- IATA: BRA; ICAO: SBNR; LID: BA0011;

Summary
- Airport type: Public
- Serves: Barreiras
- Time zone: BRT (UTC−03:00)
- Elevation AMSL: 747 m (2,451 ft)
- Coordinates: 12°04′45″S 045°00′34″W﻿ / ﻿12.07917°S 45.00944°W

Map
- BRA Location in Brazil

Runways
| Direction | Length |  | Surface |
| m | ft |
| 08/26 | 1,600 | 5,249 | Asphalt |
- Sources: ANAC, DECEA

= Barreiras Airport =

Dom Ricardo Weberberger Airport is the airport serving Barreiras, Brazil.

==History==
The airport was commissioned in 1940 and served as a strategic technical stop on the route Rio de Janeiro-Miami, enabling faster flights as compared with the ones operated via the coast. Furthermore, because of the existence of a river and a railway, fuel was easily transported to the site.

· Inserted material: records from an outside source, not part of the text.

-- ==== Sys2Proof/Machine/Access.lean ====
section
/-! DEFINITION. Every access that a stroke makes to the buffers of its score (R85, R100): what it reads and writes, where, in
whose scratch, and with which flags, stroke by stroke as the unit chapters give it. -/
namespace Sys2Proof.Machine

/-- A run of bytes of a buffer that a stroke touches. `flags` are the buffer flags it needs (1 `READ`, 2 `WRITE`), `kinds` the
buffer kinds it allows (none listed: any). An access that neither reads nor writes is only checked to lie in its buffer. -/
structure Access where
  desc : Nat
  buf : Nat
  ofs : Nat
  len : Nat
  flags : Nat
  kinds : List Nat
  reads : Bool
  writes : Bool
  core : Nat
  deriving DecidableEq, Repr

/-- Where a stroke's accesses come from: its descriptor and the core whose scratch they use. -/
structure From where
  desc : Nat
  core : Nat
  kinds : List Nat
  deriving DecidableEq, Repr

def From.read (o : From) (buf ofs len : Nat) : Access :=
  { desc := o.desc, buf := buf, ofs := ofs, len := len, flags := 1, kinds := o.kinds, reads := true, writes := false, core := o.core }

def From.write (o : From) (buf ofs len : Nat) : Access :=
  { desc := o.desc, buf := buf, ofs := ofs, len := len, flags := 2, kinds := o.kinds, reads := false, writes := true, core := o.core }

/-- Checked, but not an access of its own. -/
def Access.only (x : Access) : Access := { x with reads := false, writes := false }

/-- A write of bytes that the same stroke also reads, before or after. -/
def Access.both (x : Access) : Access := { x with flags := 3, reads := true }

/-- `n` rows of `len` bytes, `stride` bytes apart. -/
def rowRuns (one : Nat → Nat → Access) (ofs n stride len : Nat) : List Access :=
  (List.range n).map fun i => one (ofs + i * stride) len

/-! ## Streams (R170) -/

/-- Elements and scales of a `rows` × `cols` region of a stream; an input with stride 0 has one row of elements, and the scale bytes of each
row all the same. -/
def streamRuns (o : From) (put : From → Nat → Nat → Nat → Access) (x : Stream) (rows cols : Nat) : List Access :=
  let n := if x.rowStride = 0 then min rows 1 else rows
  rowRuns (put o x.buf) x.ofs n x.rowStride (x.fmt.rowBytes cols)
    ++ (if !x.scaled then []
        else if x.sdimRows then rowRuns (put o x.sbuf) x.sofs (ceilDiv rows 32) x.sstride cols
        else rowRuns (put o x.sbuf) x.sofs rows x.sstride (ceilDiv cols 32))

/-- A stream that a descriptor names, if it is one. -/
def namedStream (m : Memory) (f : Fire) (i : Nat) : List (Nat × Stream) :=
  if hasKind m f.score (i, 0x16) then (streamOf m f i).toList.map fun x => (i, x) else []

/-- A region read, or written, through a named stream. -/
def readStream (m : Memory) (f : Fire) (kinds : List Nat) (i rows cols : Nat) : List Access :=
  (namedStream m f i).flatMap fun x => streamRuns { desc := x.1, core := f.core, kinds := kinds } From.read x.2 rows cols

def writeStream (m : Memory) (f : Fire) (kinds : List Nat) (i rows cols : Nat) : List Access :=
  (namedStream m f i).flatMap fun x => streamRuns { desc := x.1, core := f.core, kinds := kinds } From.write x.2 rows cols

/-! ## Matrix work (R117, R128 to R133, R138, R143 to R153, R250) -/

/-- Rows of W with their scales. -/
def weightRuns (o : From) (d : MatDesc) (rows : List Nat) : List Access :=
  rows.flatMap fun r =>
    o.read d.wBuf (d.wOfs + r * d.wStride) (d.wFmt.rowBytes d.k)
      :: (if d.wScaled then [o.read d.wsBuf (d.wsOfs + r * ceilDiv d.k 32) (ceilDiv d.k 32)] else [])

/-- The channels that a core reads of X: all, or those of the groups that its rows belong to (R130, R133). -/
def channelSpan (m : Memory) (f : Fire) (d : MatDesc) : Nat × Nat :=
  let w := winAt m f d
  if d.pkind = 0 then (0, w.c)
  else
    let qs := gangGroups m f d
    (qs.headD 0 * winCap d w, min w.c ((qs.headD 0 + qs.length) * winCap d w))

During World War II the airport became a United States Air Force Base but after 1945 it returned to its original civil vocation.

==Airlines and destinations==

| Airlines | Destinations |
|---|---|
| Azul Brazilian Airlines | Belo Horizonte–Confins, Salvador da Bahia |

==Access==
The airport is located 14 km from downtown Barreiras.